The reward Allah gives for proper fasting is very generous. Prophet Muhammad (PBUH) quotes Allah as saying: “All actions done by a human being are his own except fasting, which belongs to Me and I will reward it accordingly.” We are also told by the Prophet Muhammad (PBUH) that the reward for proper fasting is admittance into heaven.
Fasting earns great reward when it is done in a ‘proper’ manner. This is because every Muslim is required to make his worship perfect. For example perfection of fasting can be achieved through restraint of one’s feelings and emotions. Prophet Muhammad (PBUH) said that when fasting, a person should not allow himself to be drawn into a quarrel or a slanging match. He teaches us: “On a day of fasting, let no one of you indulge in any obscenity, or enter into a slanging match. Should someone abuse or fight him, let him respond by saying: ‘I am fasting!’”
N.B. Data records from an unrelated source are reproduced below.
/-! ### Phases that are not finite (R118) -/

/-- Settles O47: the step keeps a NaN (`isNaN_phaseStep`), and the three writers store positive zero. -/
theorem nanPhasePersists : Obligations.NanPhasePersists := by
  unfold Obligations.NanPhasePersists
  refine ⟨fun _ _ => isNaN_phaseStep, fun v outBase n rate s t hphase h => ?_,
    fun n s => ⟨_, exec_init n s, rfl⟩, fun s => ⟨_, exec_teardown s, rfl⟩, fun s hunkeyed => ?_⟩
  · obtain rfl := exec_next_iff.1 h
    exact generateEffect_keeps_phase (P := fun x => isNaN x = true) hphase _ _ _ _ _ _
      fun x hx => isNaN_phaseStep (.inr hx)
  · refine ⟨_, exec_setTx true s, ?_⟩
    rw [setTxEffect_regs_of_ne (by rw [hunkeyed]; decide)]
    rfl

/-- Where the sum is an infinite increment, so is the next phase: less `TWO_PI` it is the same infinity. -/
theorem phaseStep_of_fadd_inf {delta p : F64} (hdelta : isInf delta = true) (hsum : fadd p delta = delta) :
    phaseStep delta p = delta := by
  rcases hge : fge (fadd p delta) Config.twoPi with _ | _
  · rw [phaseStep_of_not_ge hge, hsum]
  · rw [phaseStep_of_ge hge, hsum, fsub_inf_finite hdelta isFinite_twoPi]

/-- An infinite increment takes any finite phase to itself on the first frame, and keeps it there. -/
theorem iterate_phaseStep_inf {delta p : F64} (hdelta : isInf delta = true) (hp : isFinite p = true) (k : Nat) :
    (phaseStep delta)^[k + 1] p = delta := by
  have hfirst : phaseStep delta p = delta := phaseStep_of_fadd_inf hdelta (fadd_finite_inf hp hdelta)
  have hfixed : phaseStep delta delta = delta :=
    phaseStep_of_fadd_inf hdelta ((sum_inf_inf hdelta hdelta).1 rfl).1
  rw [Function.iterate_succ_apply, hfirst, Function.iterate_fixed hfixed]

theorem i2f_zero : i2f 0 = fZero := by decide +kernel

/-- Settles O48: the product `TWO_PI · freq` over a zero, and `iterate_phaseStep_inf`. -/
theorem zeroSampleRate : Obligations.ZeroSampleRate := by
  unfold Obligations.ZeroSampleRate
  refine ⟨fun freq hrange hne => ?_, ?_, fun delta p hdelta hp k => iterate_phaseStep_inf hdelta hp k⟩
  · obtain ⟨hlo, hhi⟩ := hrange
    obtain ⟨hfinite, hsign, hnonzero, -⟩ := fmul_twoPi_i2f (n := freq) (by omega)
    have hzero : isZero fZero = true ∧ fSign fZero = false := by decide
    rw [phaseIncrement, i2f_zero, fdiv_nonzero_zero hfinite (hnonzero hne) hzero.1, hsign, hzero.2, Bool.bne_false]
    by_cases hneg : freq < 0
    · rw [decide_eq_true hneg, if_pos hneg]
      decide
    · rw [decide_eq_false hneg, if_neg hneg]
      decide
  · rw [phaseIncrement, i2f_zero]
    exact isNaN_fdiv_zero_zero (by decide +kernel) (by decide)

/-! ### Samples (R110, R118) -/

/-- A product with a factor that is not finite is not finite: only the last branch of `fmul` answers a finite value. -/
theorem isFinite_fmul_false {x y : F64} (h : isFinite x = false ∨ isFinite y = false) :
    isFinite (fmul x y) = false := by
  rw [isFinite_false_iff, isFinite_false_iff] at h
  rw [isFinite_false_iff]
  unfold fmul
  split
  · exact .inl (isNaN_quietNaN _ _ _)
  · split
    · split
      · exact .inl (isNaN_quietNaN _ _ _)
      · exact .inr (isInf_pack_infMag _)
    · rename_i hnan hinf
      rw [Bool.or_eq_true] at hnan hinf
      tauto

/-- A value that is not finite times a zero is a NaN. -/
theorem isNaN_fmul_zero {x y : F64} (hx : isFinite x = false) (hy : isZero y = true) : isNaN (fmul x y) = true := by
  rcases isFinite_false_iff.1 hx with hnan | hinf
  · exact isNaN_fmul (.inl hnan)
  · exact (isNaN_fmul_inf_zero hinf hy).1

/-- Settles O49: a NaN factor makes a NaN, and an infinite or NaN volume keeps both products from being finite. -/
theorem nonfiniteSamples : Obligations.NonfiniteSamples := by
  unfold Obligations.NonfiniteSamples frameSample
  refine ⟨fun sin vol r hsin hphase => ?_, fun sin vol r hvol henv => ?_, fun sin vol r hvol => ?_,
    fun sin vol r hvol => ?_, fun sin vol r hvol hsn hsz hen hez => ?_⟩
  · exact isNaN_fmul (.inl (isNaN_fmul (.inl (hsin _ hphase))))
  · exact isNaN_fmul_zero (isFinite_fmul_false (.inr hvol)) (by rw [henv]; decide)
  · exact isNaN_fmul (.inl (isNaN_fmul (.inr hvol)))
  · exact isFinite_fmul_false (.inl (isFinite_fmul_false (.inr hvol)))
  · have hfirst := fmul_inf (.inr hvol) hsn (isNaN_of_isInf hvol) hsz (isZero_of_isInf hvol)
    have hinf := isInf_pack_infMag (fSign (sin r.phase) != fSign vol)
    rw [hfirst, fmul_inf (.inl hinf) (isNaN_of_isInf hinf) hen (isZero_of_isInf hinf) hez,
      fSign_pack _ infMag_lt, fSign_pack _ infMag_lt]
    exact ⟨isInf_pack_infMag _, rfl⟩

/-- A finite value times one of magnitude at most 1 is finite: the product is no larger than the value. -/
theorem isFinite_fmul_of_le_one {x y : F64} (hx : isFinite x = true) (hone : fMag x ≤ fMag fOne)
    (hy : isFinite y = true) : isFinite (fmul x y) = true := by
  have hylt : fMag y < infMag := (isFinite_iff y).1 hy
  have hunits : unitsOfMag (fMag fOne) = 2 ^ 1074 := by decide +kernel
  have hround : roundMag (unitsOfMag (fMag x) * unitsOfMag (fMag y)) (2 ^ 1074) ≤ fMag y := by
    apply roundMag_le_of_le (by positivity) hylt.le
    calc unitsOfMag (fMag x) * unitsOfMag (fMag y)
      _ ≤ unitsOfMag (fMag fOne) * unitsOfMag (fMag y) := Nat.mul_le_mul_right _ (unitsOfMag_strictMono.monotone hone)
      _ = unitsOfMag (fMag y) * 2 ^ 1074 := by rw [hunits, Nat.mul_comm]
  rw [fmul_of_finite hx hy]
  exact isFinite_pack (hround.trans_lt hylt)

/-- Settles O50: with `SIN_BOUND` the first product is finite, and a finite value times the envelope 0 is a zero of its sign. -/
theorem idleFramesAreSilent : Obligations.IdleFramesAreSilent := by
  unfold Obligations.IdleFramesAreSilent
  intro sin vol r hsin hphase hvol hidle
  obtain ⟨hsfinite, hsone⟩ := hsin _ hphase
  have hfinite := isFinite_fmul_of_le_one hsfinite hsone hvol
  have hpositive : fSign fZero = false := by decide
  rw [frameSample, envelopeValue_idle hidle]
  constructor
  · exact isZero_fmul hfinite isFinite_fZero (.inr (by decide))
  · rw [fSign_fmul hfinite isFinite_fZero, fSign_fmul hsfinite hvol, hpositive, Bool.bne_false]

end Sys2Proof.Machine
end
This high standard of self-restraint fits in well with fasting, which is considered as an act of self-discipline. Islam requires us to couple patience with voluntary abstention from indulgence in our physical desires. The purpose of fasting helps man to attain a high degree of sublimity, discipline and self-restraint. In other words, this standard CAN BE achieved by every Muslim who knows the purpose of fasting and strives to fulfill it.
Fasting has another special aspect. It makes all people share in the feelings of hunger and thirst. In normal circumstances, people with decent income may go from one year’s end to another without experiencing the pangs of hunger which a poor person may feel every day of his life. Such an experience helps to draw the rich one’s conscience nearer to needs of the poor. A Muslim is encouraged to be more charitable and learns to give generously for a good cause.
Fasting also has a universal or communal aspect to it. As Muslims throughout the world share in this blessed act of worship, their sense of unity is enhanced by the fact that every Muslim individual joins willingly in the fulfillment of this divine commandment. This is a unity of action and purpose, since they all fast in order to be better human beings. As a person restrains himself from the things he desires most, in the hope that he will earn Allah’s pleasure, self-discipline and sacrifice become part of his nature.
The month of Ramadan can aptly be described as a “season of worship.” Fasting is the main aspect of worship in this month, because people are more attentive to their prayers, read the Qur’an more frequently and also strive to improve on their inner and outer character. Thus, their devotion is more complete and they feel much happier in Ramadan because they feel themselves to be closer to their Creator.